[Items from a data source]

******************************

-- ==== Sys2Proof/Laws/Drive.lean ====
section
/-! SUPPORT. What a readiness report does, said once: the blocks it forms (`formedReadiness_formed`), and exactly the
reports of DRIVE-FAULT that follow (`takeReadiness_told`). -/

namespace Sys2Proof.Machine

/-- The blocks as a readiness report forms them, before its reports (R67, R68, R159). -/
def formedReadiness (r : PerGroup Readiness) (s : State) : State :=
  let ready := loseService (lostMotions s r) (s.withShaper { s.shaper with readiness := r })
  (ready.withAlarms { ready.alarms with driveReport := r }).withDriveFault
    (r.map fun g _ => driveFaultPresent (orderPending s.sequencer) r g)

theorem lostMotions_iff (s : State) (r : PerGroup Readiness) (m : Motion) :
    (lostMotions s r).get m = true ↔ LosesService s r m := by
  have h := inService_iff s m
  have k : motionInService s.sequencer r m = true ↔ MayServe { s with shaper := { s.shaper with readiness := r } } m :=
    inService_iff { s with shaper := { s.shaper with readiness := r } } m
  simp only [lostMotions, PerMotion.get_of, Bool.and_eq_true, Bool.not_eq_true', ← Bool.not_eq_true, h, k,
    decide_eq_true_eq, LosesService]
  tauto

/-- A loss of service is the motions zeroed, the references published again, and the brakes dropped. -/
theorem loseService_eq {ms : PerMotion Bool} (h : ms.any = true) (s : State) :
    loseService ms s = { s with
      shaper := { s.shaper with
        motions := s.shaper.motions.map fun m q => if ms.get m then q.zeroed else q
        references := { s.shaper.references with
          outputs := (s.shaper.motions.map fun m q => if ms.get m then q.zeroed else q).map fun _ q => q.output } }
      gate := { s.gate with brakes := s.gate.brakes.map fun m b => if ms.get m then dropBrake b else b }
      walk := if ms.walk then { s.walk with walkLeft := 0, walkRight := 0 } else s.walk } := by
  unfold loseService
  rw [if_pos h]
  cases hw : ms.walk <;>
    simp [zeroMotions, hw, republish, handWalkOutput, dropBrakes, State.withShaper, State.withGate, State.withWalk,
      outputsOf]

theorem loseService_none {ms : PerMotion Bool} (h : ms.any = false) (s : State) : loseService ms s = s := by
  simp [loseService, h]

theorem loseService_sequencer (ms : PerMotion Bool) (s : State) : (loseService ms s).sequencer = s.sequencer := by
  cases h : ms.any
  · rw [loseService_none h]
  · rw [loseService_eq h]

theorem loseService_alarms (ms : PerMotion Bool) (s : State) : (loseService ms s).alarms = s.alarms := by
  cases h : ms.any
  · rw [loseService_none h]
  · rw [loseService_eq h]

/-- What a readiness report forms is what R67, R68 and R159 name, motion by motion and group by group. -/
theorem formedReadiness_formed (s : State) (r : PerGroup Readiness) : ReadinessFormed s (formedReadiness r s) r := by
  have hl := lostMotions_iff s r
  have hf : ∀ g, (r.map fun g _ => driveFaultPresent (orderPending s.sequencer) r g).get g = true ↔
      r.get g = .fault ∧ (g = .sg ∨ s.sequencer.record.order ≠ .pending) := by
    intro g
    cases g <;> simp [PerGroup.map, PerGroup.get, driveFaultPresent, orderPending]
  unfold formedReadiness
  cases ha : (lostMotions s r).any
  · have hn : ∀ m, ¬LosesService s r m := fun m h => by
      rw [(PerMotion.any_iff _).2 ⟨m, (hl m).2 h⟩] at ha
      cases ha
    rw [loseService_none ha]
    exact ⟨fun m h => absurd h (hn m), fun _ _ => ⟨rfl, rfl⟩, ⟨fun ⟨m, h⟩ => absurd h (hn m), fun _ => rfl⟩,
      ⟨fun h => absurd h (hn _), fun _ => ⟨rfl, rfl⟩⟩, hf, rfl⟩
  · obtain ⟨k, hk⟩ := (PerMotion.any_iff _).1 ha
    simp only [loseService_eq ha]
    refine ⟨fun m h => ?_, fun m h => ?_, ⟨fun _ m => ?_, fun h => absurd ((hl k).1 hk) (h k)⟩, ?_, hf, ?_⟩
    · simp [State.withDriveFault, State.withAlarms, State.withShaper, (hl m).2 h, MotionRecord.zeroed, dropBrake_dropped]
    · simp [State.withDriveFault, State.withAlarms, State.withShaper, mt (hl m).1 h]
    · simp [State.withDriveFault, State.withAlarms, State.withShaper]
    · rw [← hl .walk]
      cases hw : (lostMotions s r).walk <;>
        simp [PerMotion.get, hw, State.withDriveFault, State.withAlarms, State.withShaper]
    · cases hw : (lostMotions s r).walk <;> simp [State.withDriveFault, State.withAlarms, State.withShaper]

/-- A readiness report is the blocks it forms, and exactly the reports of DRIVE-FAULT (R159). -/
theorem takeReadiness_told (r : PerGroup Readiness) (s : State) :
    Told (driveFaultReports s.alarms.driveFault (formedReadiness r s).alarms.driveFault) (formedReadiness r s)
      (takeReadiness r s) := by
  have hq := loseService_sequencer (lostMotions s r) (s.withShaper { s.shaper with readiness := r })
  have ha := loseService_alarms (lostMotions s r) (s.withShaper { s.shaper with readiness := r })
  unfold takeReadiness formedReadiness
  simp only
  generalize loseService _ _ = u at *
  have h := formDriveFaults_told (u.withAlarms { u.alarms with driveReport := r })
  have hs : (u.withAlarms { u.alarms with driveReport := r }).sequencer = s.sequencer := hq
  have hd : (u.withAlarms { u.alarms with driveReport := r }).alarms.driveFault = s.alarms.driveFault := by
    show u.alarms.driveFault = _
    rw [ha]
    rfl
  simp only [hs, hd] at h
  exact h

end Sys2Proof.Machine
end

******************************

## [What the exercise asks]
Each line above that contains the word "theorem" should be copied.

## [Result of this exercise]
theorem lostMotions_iff (s : State) (r : PerGroup Readiness) (m : Motion) :
theorem loseService_eq {ms : PerMotion Bool} (h : ms.any = true) (s : State) :
theorem loseService_none {ms : PerMotion Bool} (h : ms.any = false) (s : State) : loseService ms s = s := by
theorem loseService_sequencer (ms : PerMotion Bool) (s : State) : (loseService ms s).sequencer = s.sequencer := by
theorem loseService_alarms (ms : PerMotion Bool) (s : State) : (loseService ms s).alarms = s.alarms := by
theorem formedReadiness_formed (s : State) (r : PerGroup Readiness) : ReadinessFormed s (formedReadiness r s) r := by
theorem takeReadiness_told (r : PerGroup Readiness) (s : State) :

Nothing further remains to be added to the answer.